Выбрать главу

Однако в «Дуокишкисе» действительность и факты истории показаны уже не сквозь призму восприятия ребенка или подростка, они увидены прямо и непосредственно, глазами зрелого человека, писателя. Исторические события в повести как бы выдвигаются на передний план, художественные обобщения становятся шире, значительнее, ирония уже не столь простодушна — порой ее пронизывает мучительная боль.

Пожалуй, наибольший интерес, а в некоторых случаях и противоречивые оценки читателей и критики вызывает принятый С. Шальтянисом способ изображения. Это смех, все степени смеха, от мягкой улыбки до горестной иронии и гротеска. Такая манера присуща и предшествующему творчеству С. Шальтяниса, однако в «Ореховом хлебе» и «Дуокишкисе» она проявилась особенно четко. Возможно, это органическая черта его таланта, хотя по природе своей С. Шальтянис — лирик, унаследовавший традицию лиризма, характерную для литовской литературы, особенно для творчества тех писателей, которые, как и С. Шальтянис, родом из северо-восточной части Литвы — Аукштайтии: А. Баранаускас, А. Вайжгантас, А. Венуолис, Ю. Балтушис. Этот край по праву считается Меккой литовской литературы. Однако в данном случае, видимо, сыграли роль определенные тенденции в литературе последних лет, главным образом в прозе. Ироническое начало усиливается и развивается в творчестве не только С. Шальтяниса, но и в произведениях многих других литовских прозаиков. Это естественная реакция самой литературы на определенную апофеозную приподнятость, на преувеличенную драматизацию — черты, присущие некоторым произведениям литовской прозы последних десятилетий, а также на «роман внутреннего монолога». Литературный процесс, как и все в мире, любит равновесие.

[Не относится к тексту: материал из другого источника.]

/-- REBUILD_ROW: the running rebuild takes its next step: a member begins, or a row of it, once it is sealed, is read; once the
reads have ended the row is programmed (R347 to R350). -/
def execRebuildRow (w : HostRead) (s : State) : Out :=
  .next <|
    match s.bg.queue with
    | [] => s
    | r :: _ =>
      if !(bgRuns s) || s.bg.erasing then s
      else
        match runOf .rebuild s with
        | some run => if run.phase == .reading && runQuiet run.id s then stepRebuild run s else s
        | none =>
          if !s.bg.active then startMember r s
          else if !(groupExists s.bg.curGroup s) then nextGroup s
          else if !(groupReachable s.bg.curGroup s) then abandonMember s
          else if s.bg.pointer < (dirAt s.bg.curGroup s).nextRow then
            if (findSlot s.bg.curGroup s.bg.pointer s).isSome then s else withEntry s.bg.curGroup w beginRebuildRow s
          else reachEnd s

/-- A program on the spare has ended (R347, R349). -/
def spareEnd (id outcome : Nat) (s : State) : State :=
  match runAt id s with
  | some _ =>
    if outcome == 0 then reachEnd (advance (endRow id s))
    else if outcome == 6 then endRow id s
    else spareFailed s
  | none => s

/-- A page that recovery programs has ended; a failure declares its member failed (R316, R328). -/
def repairEnd (id outcome : Nat) (s : State) : State :=
  match runAt id s with
  | some run =>
    let s := endRow id s
    if 1 ≤ outcome && outcome ≤ 4 then programDown run.group run.member s else s
  | none => s

/-- The erase of the spare block has ended (R347, R349); a member retired meanwhile is not rebuilt (R331). -/
def spareErased (outcome : Nat) (s : State) : State :=
  match s.bg.erasing, s.bg.queue with
  | true, r :: _ =>
    if outcome == 6 then s
    else if outcome != 0 then spareFailed { s with bg := { s.bg with erasing := false } }
    else if (memberAt s.bg.curGroup s.bg.curMember s).mstate == 3 then nextGroup s
    else reachEnd (memberBegun r s)
  | _, _ => s

/-! ### Patrol (R351 to R354) -/

/-- A sealed row is taken in hand and read; the next one starts 1/patrolRate s later at the earliest (R352). -/
def beginPatrolRow (g r : Nat) (s : State) : State :=
  let id := s.bg.nextRun
  match readWants id 3 ((givers g r s).map (wantOf g r 0xFFFF s)) (takeRow { service := .patrol, group := g, row := r } s) with
  | some t =>
    { t with bg := { t.bg with
        lapStart := some (s.bg.lapStart.getD s.now)
        patrolNext := s.now + (1000000 + cfg 0x2900 3 s - 1) / max 1 (cfg 0x2900 3 s) } }
  | none => s

/-- The row is checked against P and Q (R353, R354). -/
def endPatrolRow (run : RowRun) (s : State) : State :=
  let (reads, ok, s) := gather (runCws run.id s) s
  if ok then patrolOne run.group run.row reads (endRow run.id s) else s

/-- PATROL_ROW: the next sealed row is read, or, once its reads have ended, checked; after the last row of the highest group the
lap ends (R351, R352). -/
def execPatrolRow (w : HostRead) (s : State) : Out :=
  .next <|
    let s := patrolUpdate s
    match runOf .patrol s with
    | some run => if runQuiet run.id s then endPatrolRow run s else s
    | none =>
      if !(patrolRuns s) then s
      else
        match nextPatrol s s.bg.patrolGroup s.bg.patrolRow with
        | some (g, r) =>
          if s.bg.patrolNext ≤ s.now && drawersIdle g s && groupReachable g s then withEntry g w (beginPatrolRow g r) s
          else s
        | none => if s.bg.patrolGroup == 0 && s.bg.patrolRow == 0 then s else newLap true s

/-! ### Refit (R358, R361, R363) -/

/-- Units of the target row in hand, one for each data member it fills (R357). -/
def rowFill (s : State) : List (Nat × Nat × Nat) :=
  slice (unitStream s.bg.sources s) s.bg.unit ((targetEntries s).getD s.bg.target {}).width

Приходится удивляться (порой даже содрогаться!) тому, как С. Шальтянис безжалостно, словно бы даже легкомысленно лишает события, образы ложноромантического ореола. Его повествование — импровизированное, тяготеющее к аллегории, символам (тут же и развенчиваемым). Он подвергает ироническому осмеянию не только «изгибы» судьбы и бесславный конец директора гимназии Спельскиса (к слову сказать, в ином ракурсе образ этого представителя определенной части старой интеллигенции заслуживал бы не только шаржа). В иронических тонах подается трагедия и самого Григалюнаса — Иисуса, уверовавшего в свою историческую миссию. Чего стоит одна только сцена его смерти в хлеву! Шелуха лжи облетает не только с судьбы человека, но и с идей, которые в определенное время вводили людей в заблуждение, сталкивая их с пути истины, с пути исторической реальности и прогресса. Автор отметает все, что мешает познанию истины, единственной, ясной.

И все-таки что же остается, когда писатель так решительно пускает в ход свою иронию и так усердно скалывает с событий, людей, мифов потускневшую «бронзу»?

Остаются бесконечная доброта человека, твердость его духа, постоянно, иногда даже настойчиво поэтизируемые автором. Вспомним светлый образ батрачки тети Ангели. Горькая судьба избороздила морщинами ее лицо, больше, чем чье-либо другое, но ведь и доброты ей было отпущено больше, чем другим. Образ Ангели становится символом доброты и мужества, а ее раздумья звучат как выражение извечной народной мудрости.

Сквозь ироническое повествование прорывается уже не ироничный, а утверждающий собственные идеалы голос автора. Батрачка Ангеля имеет общие черты с традиционным для литовского фольклора и литературы положительным женским образом. Подобные образы свойственны и литературам других народов. Ангеля в известном смысле олицетворение своих соплеменников, столь многое выстрадавших, но деятельных, живучих, щедро творящих добро. Ведь именно тетя Ангеля, рискуя жизнью, приютила у себя и спасла русского военнопленного, бежавшего из фашистского лагеря смерти. История этих двух людей, рассказанная с волнующей теплотой, обретает в повести принципиально важное звучание.

Эта доброта тети Ангели, эта высокая нота активного гуманизма, очищенного от позы и фальши, таятся в глубине стилистической ткани повести. Отнюдь не одна только ирония, не одна только насмешка слышны здесь. Смешную сторону явления писатель демонстрирует лишь в той мере, в какой это необходимо. У «антидрамы» всегда имеется оборотная сторона — подлинная драма, но она, эта реальная драма или трагедия, всегда рядом, всегда ощущается читателем. Не то что абзац, каждая фраза тут чрезвычайно емка, полна поначалу незаметных внутренних водоворотов.